There are currently two bills being considered in Idaho: HB 426, which would protect people who make decisions based on their religious beliefs, like denying service to people, and HB 427, which protects people against legal claims against them in cases regarding religious convictions. HB 427 has been sent back to committee.

Mississippi is considering a similar bill (SB 2681) that would also protect people based on religious convictions, which may lead to discrimination against gay people. The same goes for Ohio, which introduced HB 376 in December. Like Arizona's measure, Ohio's bill doesn't mention gay people.

In Oregon, an anti-gay marriage group called Oregon Family Council is sponsoring the "Protect Religious Freedoms Initiative," which would discriminate against LGBT people in the same vein as Arizona's measure. The group supported the state's ban on gay marriage and is hoping to get the measure on the November ballot.

South Dakota's conservative senators introduced a bill that would allow businesses or people to refuse "certain wedding services or goods due to the free exercise of religion." The measure's main sponsor, withdrew it however. Nevertheless the state has a second legislation that protects "speech pertaining to views on sexual orientation."

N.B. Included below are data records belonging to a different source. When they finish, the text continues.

theorem writeDch_sync {c_ : Sync} (k o : Nat) (v : Word) (s : State) (h_ : s.whl.sync = c_) :
    (writeDch k o v s).whl.sync = c_ := by
  unfold writeDch
  repeat' (with_reducible first | assumption | rfl | apply State_setDch_sync | dsimp only | split | intro)

theorem writePwrCtl_sync {c_ : Sync} (v : Nat) (s : State) (h_ : s.whl.sync = c_) :
    (writePwrCtl v s).whl.sync = c_ := by
  unfold writePwrCtl
  repeat' (with_reducible first | assumption | rfl | apply doStandbyRequest_sync | apply doSleepRequest_sync | dsimp only | split | intro)

theorem writeLevel_sync {c_ : Sync} (w : Nat) (v : Word) (s : State) (h_ : s.whl.sync = c_) :
    (writeLevel w v s).whl.sync = c_ := by
  unfold writeLevel
  repeat' (with_reducible first | assumption | rfl | dsimp only | split | intro)

theorem writeCc_sync {c_ : Sync} (g : IrqTarget) (v : Nat) (s : State) (h_ : s.whl.sync = c_) :
    (writeCc g v s).whl.sync = c_ := by
  unfold writeCc
  repeat' (with_reducible first | assumption | rfl | apply doIrqComplete_sync | apply doIrqClaim_sync | dsimp only | split | intro)

theorem writeMod_sync {c_ : Sync} (v : Nat) (s : State) (h_ : s.whl.sync = c_) :
    (writeMod v s).whl.sync = c_ := by
  unfold writeMod
  repeat' (with_reducible first | assumption | rfl | dsimp only | split | intro)

theorem writeTarget_sync {c_ : Sync} (g : IrqTarget) (o : Nat) (v : Word) (s : State) (h_ : s.whl.sync = c_) (x_ : State) (hx_ : (writeTarget g o v s) = some x_) :
    x_.whl.sync = c_ := by
  unfold writeTarget at hx_
  (try dsimp only at hx_) <;> (repeat' split at hx_) <;> first | (cases hx_; repeat' (with_reducible first | assumption | rfl | apply State_setTarget_sync | apply writeCc_sync | dsimp only | split | intro)) | (simp at hx_; done) | (simp_all; done)

theorem hostRefused_sync {c_ : Sync} (s : State) (h_ : s.whl.sync = c_) :
    (hostRefused s).whl.sync = c_ := by
  unfold hostRefused
  repeat' (with_reducible first | assumption | rfl | dsimp only | split | intro)

theorem writeTxBuf_sync {c_ : Sync} (a : Nat) (v : Word) (s : State) (h_ : s.whl.sync = c_) :
    (writeTxBuf a v s).whl.sync = c_ := by
  unfold writeTxBuf
  repeat' (with_reducible first | assumption | rfl | apply hostRefused_sync | dsimp only | split | intro)

theorem writeMbxCtl_sync {c_ : Sync} (v : Nat) (s : State) (h_ : s.whl.sync = c_) :
    (writeMbxCtl v s).whl.sync = c_ := by
  unfold writeMbxCtl
  repeat' (with_reducible first | assumption | rfl | apply doMbxAbort_sync | apply doMbxRxDone_sync | apply doMbxSend_sync | dsimp only | split | intro)

theorem hostWrite_sync {c_ : Sync} (a : Nat) (v : Word) (s : State) (h_ : s.whl.sync = c_) :
    (hostWrite a v s).whl.sync = c_ := by
  unfold hostWrite
  repeat' (with_reducible first | assumption | apply getD_sync | apply writeMbxCtl_sync | apply writeTxBuf_sync | apply writeMod_sync | apply hostRefused_sync | split)
  exact fun x hx => writeTarget_sync _ _ _ _ h_ _ hx

theorem codeWrite_sync {c_ : Sync} (owner a : Nat) (v : Word) (s : State) (h_ : s.whl.sync = c_) :
    (codeWrite owner a v s).whl.sync = c_ := by
  unfold codeWrite
  repeat' (with_reducible first | assumption | rfl | apply writePwrCtl_sync | apply writeLevel_sync | apply doFaultAcknowledge_sync | apply writeWdtCfg_sync | apply doWatchdogService_sync | apply writeTim_sync | apply writePwm_sync | apply doSetpointWrite_sync | apply doExtensionWrite_sync | apply writeDch_sync | dsimp only | split | intro)

theorem coreWrite_sync {c_ : Sync} (a : Nat) (v : Word) (s : State) (h_ : s.whl.sync = c_) :
    (coreWrite a v s).whl.sync = c_ := by
  unfold coreWrite
  split
  · exact h_
  · split
    · exact getD_sync _ _ (fun x hx => writeTarget_sync _ _ _ _ h_ _ hx) h_
    · exact codeWrite_sync _ _ _ _ h_

theorem doRegisterWrite_sync {c_ : Sync} (r : Requester) (a : Nat) (v : Word) (s : State) (h_ : s.whl.sync = c_) :
    (doRegisterWrite r a v s).whl.sync = c_ := by
  unfold doRegisterWrite
  repeat' (with_reducible first | assumption | rfl | apply hostWrite_sync | apply coreWrite_sync | apply codeWrite_sync | dsimp only | split | intro)

theorem setReg_sync {c_ : Sync} (i d : Nat) (v : Word) (s : State) (h_ : s.whl.sync = c_) :
    (setReg i d v s).whl.sync = c_ := by
  unfold setReg
  repeat' (with_reducible first | assumption | rfl | apply State_setCtx_sync | dsimp only | split | intro)

theorem setPc_sync {c_ : Sync} (i : Nat) (p : BitVec 16) (s : State) (h_ : s.whl.sync = c_) :
    (setPc i p s).whl.sync = c_ := by
  unfold setPc
  repeat' (with_reducible first | assumption | rfl | apply State_setCtx_sync | dsimp only | split | intro)

theorem nextPc_sync {c_ : Sync} (i : Nat) (s : State) (h_ : s.whl.sync = c_) :
    (nextPc i s).whl.sync = c_ := by
  unfold nextPc
  repeat' (with_reducible first | assumption | rfl | apply setPc_sync | dsimp only | split | intro)

theorem writeD_sync {c_ : Sync} (i d : Nat) (v : Word) (s : State) (h_ : s.whl.sync = c_) :
    (writeD i d v s).whl.sync = c_ := by
  unfold writeD
  repeat' (with_reducible first | assumption | rfl | apply nextPc_sync | apply setReg_sync | dsimp only | split | intro)

theorem setQ_sync {c_ : Sync} (i : Nat) (b : Bool) (s : State) (h_ : s.whl.sync = c_) :
    (setQ i b s).whl.sync = c_ := by
  unfold setQ
  repeat' (with_reducible first | assumption | rfl | apply State_setCtx_sync | dsimp only | split | intro)

theorem haltTask_sync {c_ : Sync} (i by' : Nat) (s : State) (h_ : s.whl.sync = c_) :
    (haltTask i by' s).whl.sync = c_ := by
  unfold haltTask
  repeat' (with_reducible first | assumption | rfl | apply fault_sync | apply State_setCtx_sync | apply haltCancel_sync | dsimp only | split | intro)

theorem logTask_sync {c_ : Sync} (i cause : Nat) (pc : BitVec 16) (s : State) (h_ : s.whl.sync = c_) :
    (logTask i cause pc s).whl.sync = c_ := by
  unfold logTask
  repeat' (with_reducible first | assumption | rfl | apply log_sync | dsimp only | split | intro)

theorem countSegFault_sync {c_ : Sync} (s : State) (h_ : s.whl.sync = c_) :
    (countSegFault s).whl.sync = c_ := by
  unfold countSegFault
  repeat' (with_reducible first | assumption | rfl | dsimp only | split | intro)

theorem takeFault_sync {c_ : Sync} (i cause : Nat) (faddr : Word) (s : State) (h_ : s.whl.sync = c_) :
    (takeFault i cause faddr s).whl.sync = c_ := by
  unfold takeFault
  repeat' (with_reducible first | assumption | rfl | apply countSegFault_sync | apply logTask_sync | apply State_setCtx_sync | apply haltTask_sync | dsimp only | split | intro)

theorem budgetFault_sync {c_ : Sync} (i : Nat) (s : State) (h_ : s.whl.sync = c_) :
    (budgetFault i s).whl.sync = c_ := by
  unfold budgetFault
  repeat' (with_reducible first | assumption | rfl | apply takeFault_sync | dsimp only | split | intro)

theorem doBudgetExhausted_sync {c_ : Sync} (q p : Nat) (s : State) (h_ : s.whl.sync = c_) :
    (doBudgetExhausted q p s).whl.sync = c_ := by
  unfold doBudgetExhausted
  repeat' (with_reducible first | assumption | rfl | apply budgetFault_sync | dsimp only | split | intro)

theorem toReady_sync {c_ : Sync} (j : Nat) (s : State) (h_ : s.whl.sync = c_) :
    (toReady j s).whl.sync = c_ := by
  unfold toReady
  repeat' (with_reducible first | assumption | rfl | apply State_setCtx_sync | dsimp only | split | intro)

theorem occupy_sync {c_ : Sync} (i : Nat) (s : State) (h_ : s.whl.sync = c_) :
    (occupy i s).whl.sync = c_ := by
  unfold occupy
  repeat' (with_reducible first | assumption | rfl | apply forEach_sync | apply toReady_sync | apply State_setCtx_sync | apply State_setSq_sync | dsimp only | split | intro)

theorem atBoundary_sync {c_ : Sync} (q : Nat) (s : State) (h_ : s.whl.sync = c_) :
    (atBoundary q s).whl.sync = c_ := by
  unfold atBoundary
  repeat' (with_reducible first | assumption | rfl | apply forEach_sync | apply budgetFault_sync | dsimp only | split | intro)

theorem Done_finish_sync {c_ : Sync} (i : Nat) (d : Done) (h_ : d.st.whl.sync = c_) : (d.finish i).whl.sync = c_ := by
  cases d <;> simp only [Done.finish, Done.st_next, Done.st_fault] at h_ ⊢ <;> repeat' (with_reducible first | assumption | rfl | apply atBoundary_sync | apply occupy_sync | apply eccRead_sync | apply takeFault_sync | apply eccFound_sync | apply h_run | dsimp only | split | intro)
theorem issueWith_sync {c_ : Sync} (n : Issue) (run : Nat → Word → State → Option Done) (s0 : State) (h_run : ∀ i w (s : State) d, run i w s = some d → s.whl.sync = c_ → d.st.whl.sync = c_) (h_ : s0.whl.sync = c_) :
    (issueWith n run s0).whl.sync = c_ := by
  unfold issueWith
  dsimp only
  split
  · exact h_
  · split
    · exact h_
    · split
      · split
        · rename_i hd
          refine Done_finish_sync _ _ (h_run _ _ _ _ hd ?_)
          repeat' (with_reducible first | assumption | rfl | apply atBoundary_sync | apply occupy_sync | apply eccRead_sync | apply takeFault_sync | apply eccFound_sync | apply h_run | dsimp only | split | intro)
        · exact h_
      · repeat' (with_reducible first | assumption | rfl | apply atBoundary_sync | apply occupy_sync | apply eccRead_sync | apply takeFault_sync | apply eccFound_sync | apply h_run | dsimp only | split | intro)
      · repeat' (with_reducible first | assumption | rfl | apply atBoundary_sync | apply occupy_sync | apply eccRead_sync | apply takeFault_sync | apply eccFound_sync | apply h_run | dsimp only | split | intro)

theorem issueOp_sync {c_ : Sync} (op : AOp) (n : Issue) (run : Nat → AInstr → State → Done) (s : State) (h_run : ∀ i w (s : State), s.whl.sync = c_ → (run i w s).st.whl.sync = c_) (h_ : s.whl.sync = c_) :
    (issueOp op n run s).whl.sync = c_ := by
  unfold issueOp
  apply issueWith_sync _ _ _ _ h_
  intro i w s d hd h
  (repeat' split at hd) <;> cases hd
  exact h_run _ _ _ h

theorem doIllegalInstruction_sync {c_ : Sync} (n : Issue) (s : State) (h_ : s.whl.sync = c_) :
    (doIllegalInstruction n s).whl.sync = c_ := by
  unfold doIllegalInstruction
  apply issueWith_sync _ _ _ _ h_
  intro i w s d hd h
  split at hd <;> cases hd
  exact h

theorem aluR_sync {c_ : Sync} (f : Word → Word → Word) (i : Nat) (x : AInstr) (s : State) (h_ : s.whl.sync = c_) :
    (aluR f i x s).st.whl.sync = c_ := by
  unfold aluR
  repeat' (with_reducible first | assumption | rfl | apply writeD_sync | simp only [Done.st_next, Done.st_fault] | dsimp only | split | intro)

theorem aluI_sync {c_ : Sync} (f : Word → Nat → Word) (i : Nat) (x : AInstr) (s : State) (h_ : s.whl.sync = c_) :
    (aluI f i x s).st.whl.sync = c_ := by
  unfold aluI
  repeat' (with_reducible first | assumption | rfl | apply writeD_sync | simp only [Done.st_next, Done.st_fault] | dsimp only | split | intro)

theorem additive_sync {c_ : Sync} (f : Ctx → Word → SumFlags) (b : Ctx → Word) (i : Nat) (x : AInstr) (s : State) (h_ : s.whl.sync = c_) :
    (additive f b i x s).st.whl.sync = c_ := by
  unfold additive
  repeat' (with_reducible first | assumption | rfl | apply writeD_sync | apply State_setCtx_sync | simp only [Done.st_next, Done.st_fault] | dsimp only | split | intro)

theorem effAdd_sync {c_ : Sync} (i : Nat) (x : AInstr) (s : State) (h_ : s.whl.sync = c_) :
    (effAdd i x s).st.whl.sync = c_ := by
  unfold effAdd
  repeat' (with_reducible first | assumption | rfl | apply additive_sync | simp only [Done.st_next, Done.st_fault] | dsimp only | split | intro)

theorem effSub_sync {c_ : Sync} (i : Nat) (x : AInstr) (s : State) (h_ : s.whl.sync = c_) :
    (effSub i x s).st.whl.sync = c_ := by
  unfold effSub
  repeat' (with_reducible first | assumption | rfl | apply additive_sync | simp only [Done.st_next, Done.st_fault] | dsimp only | split | intro)

theorem effAddc_sync {c_ : Sync} (i : Nat) (x : AInstr) (s : State) (h_ : s.whl.sync = c_) :
    (effAddc i x s).st.whl.sync = c_ := by
  unfold effAddc
  repeat' (with_reducible first | assumption | rfl | apply additive_sync | simp only [Done.st_next, Done.st_fault] | dsimp only | split | intro)

theorem effSubc_sync {c_ : Sync} (i : Nat) (x : AInstr) (s : State) (h_ : s.whl.sync = c_) :
    (effSubc i x s).st.whl.sync = c_ := by
  unfold effSubc
  repeat' (with_reducible first | assumption | rfl | apply additive_sync | simp only [Done.st_next, Done.st_fault] | dsimp only | split | intro)

theorem effAddi_sync {c_ : Sync} (i : Nat) (x : AInstr) (s : State) (h_ : s.whl.sync = c_) :
    (effAddi i x s).st.whl.sync = c_ := by
  unfold effAddi
  repeat' (with_reducible first | assumption | rfl | apply additive_sync | simp only [Done.st_next, Done.st_fault] | dsimp only | split | intro)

Colorado also has a copycat SB 1062, as does Maine.

Tennessee lawmakers introduced a bill earlier this month, much more explicit than the other measures passed in the states mentioned: the "Turn the Gays Away Bill." It was withdrawn, however, from committee.

Utah's Republican state Sen. Stuart Reid introduced a bill that echoes Arizona's now defunct measure but it was nixed.


  • JaimeB, 2014-02-28 18:14:51

    I am here to tell the people behind this that not all religious people, not even all Christians, have moral qualms about gay people and their relationships. Their religion sounds hollow, superficial, and hypocritical to me, and is contrary to my religious convictions about Jesus and the Gospel. What about *my* religious rights? These other Christians have no right to impose their religion on others. They’ve made a hell on earth for many others as well as for themselves. I don’t have to and refuse to live under their so-called "religion." It violates my conscience.

  • MNrainbow, 2014-03-01 15:29:37

    I have a feeling that more intelligent people will step in and interject before it gets as far as it did in Arizona! The message was all too clear... People are tired of discrimination, we wont tolerate it any longer!